I'd be interested in knowing what the actual contents of the file is as there might be alternative designs. For example, configuration data appears to have types but you can get away loading / passing a dictionary of strings to strings as the data structure, deferring the type conversion until you're actually applying the configuration to some internal state. Depending on how dynamic this data is supposed to be, maybe a scripting language is what you're really looking for.

Here's what table data looks like:


tname:Accounts
datatypes:luint:string:string
columnnames:user_id:username:password
segmentinfo:a:5:s:6:t:7
1:account1:password2
2:ssdsad:password3
0:tsdasdad:passwor1

I'm trying to make this application serve as database server and send data to game/world/login servers. So eventually before i send the requested data over tcp socket i'll have to cast it to char array. I tried using boost::any and seems like it's working but i'm opened for better solutions.

Any particular reason not to use an existing database solution? They've already solved a lot of the correctness / scalability issues you are likely to run into if you try to put a hand-rolled solution into production, along with coming with suites of monitoring, mining and backup tools.

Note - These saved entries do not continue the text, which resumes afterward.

/-- A collective instance that not all its dies have issued yet (R334): its tag, its dies, those that have issued it, and the code
with which it has failed, 0 for none (R339). -/
structure RingInst where
  id : Nat := 0
  asid : Nat := 0
  group : Nat := 0
  tag : BitVec 16 := 0
  members : List Nat := []
  joined : List Nat := []
  failed : Nat := 0
  deriving DecidableEq, Repr, Inhabited

/-- A collective record (Table 16-5) of a tag, with the operation that issued it; `state` 1 pending, 2 complete, 3 failed. The
fields that change while it is pending are taken from the operation. -/
structure RingRec where
  asid : Nat := 0
  group : Nat := 0
  tag : BitVec 16 := 0
  kind : Nat := 0
  state : Nat := 1
  code : Nat := 0
  restarts : Nat := 0
  left : Nat := 0
  nan : Option Nat := none
  op : Nat := 0
  deriving DecidableEq, Repr, Inhabited

/-- An event record awaiting the ring (Table 20-7). -/
structure EvRec where
  kind : Nat := 0
  pkg : Nat := 0
  die : Nat := 0
  core : Nat := 0xFFFF
  slot : Nat := 0xFF
  asid : Nat := 0xFFFFFFFF
  detail : Nat := 0xFFFFFFFF
  clk : Nat := 0
  addr : Nat := 0xFFFFFFFFFFFFFFFF
  deriving DecidableEq, Repr, Inhabited

/-- A page walk of a die's translation cache (R380, R383): the page asked for, the core that waits, when it began, the level whose
entry it reads next in the table at `table`, and that entry once its read has landed, none within for one that failed. -/
structure Walk where
  asid : Nat := 0
  root : Nat := 0
  va : Dword := 0
  core : Nat := 0
  started : Bool := false
  start : Nat := 0
  level : Nat := 0
  table : Nat := 0
  got : Option (Option Nat) := none
  deriving DecidableEq, Repr, Inhabited

/-- A die with its management registers (Table 20-2). The remote-data cache of R244 lies in its memory. `lost` names the lines homed
here whose owner another package's proxy has found dead (R249); `brgLost` is a failed retraining of its bridge (R249, R345). -/
structure Die where
  ok : Bool := false
  dead : Bool := false
  power : Nat := 0
  temp : Nat := 0
  spans : List SpanCellar := []
  buf : KV Buf := []
  copies : KV Copy := []
  txns : KV Txn := []
  bankQ : KV (List Nat) := []
  press : KV Nat := []
  proxy : KV Word := []
  rdcGen : Nat := 1
  rdcSize : Nat := 1
  lost : List Nat := []
  held : KV Nat := []
  wakeErr : Nat := 0
  cask : KV Cask := []
  region : KV Region := []
  caskLines : KV Nat := []
  classQ : KV (List Nat) := []
  deficit : KV Nat := []
  round : Nat := 3
  visited : Bool := false
  inFlight : Nat := 0
  binds : List RingBind := []
  recs : List RingRec := []
  ringRot : List Nat := []
  refused : List RingStep := []
  applied : List Nat := []
  sleepEn : Bool := true
  sleepAfter : Nat := 100
  idleAfter : Nat := 1
  brgFailed : Bool := false
  brgLost : Bool := false
  brgWrapped : Bool := false
  brgThresh : Nat := 16
  brgWindow : Nat := 10
  brgErr : Nat := 0
  go : Bool := false
  planRefused : Bool := false
  planPhase : Nat := 0
  drainMax : Nat := 100
  linkDead : Nat := 50
  plan : KV Byte := []
  planInForce : KV Byte := []
  lasersFailed : List Nat := []
  heldTraffic : List Nat := []
  lqRot : List Nat := []
  diagAddr : Dword := 0
  diagData : Dword := 0
  diagCheck : Dword := 0
  scrub : Nat := 0
  awaiting : List EvRec := []
  headroom : Nat := 420
  tc : List Trans := []
  walks : List Walk := []
  deriving DecidableEq, Repr

/-! ### Rings and links -/

/-- A message on the rings or a link (R9, R11, R14): the die where it stands, its flits that have left there, the die it is for, the die number at which
it crosses to another package, the ring it must take while the rings are whole (2 the shorter; R336), its channel on a link (Table 17-1 VC) and the event that its
arrival is, `delay` clks after it reaches its die. `own` marks ownership traffic (R247), `since` is one more than the clk since
which it is held before a direction that is not active. -/
structure Msg where
  here : Nat := 0
  sent : Nat := 0
  dst : Nat := 0
  via : Nat := 0
  ring : Nat := 2
  vc : Nat := 0
  delay : Nat := 0
  own : Bool := false
  since : Nat := 0
  ev : Ev
  deriving DecidableEq, Repr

Well when i made some research about online multiplayer games and what kind of database should i use i saw that common idea was to create own database system that suits your needs the most. Also people seemed to not be happy about sql. By the way please don't think that i'm a kid who wants to create an mmorpg in 2 weeks. I know that this project of mine could take years and i'm not trying to rush anything. Also i'm not trying to make a complete database application, it doesn't have to exceed needs of the game.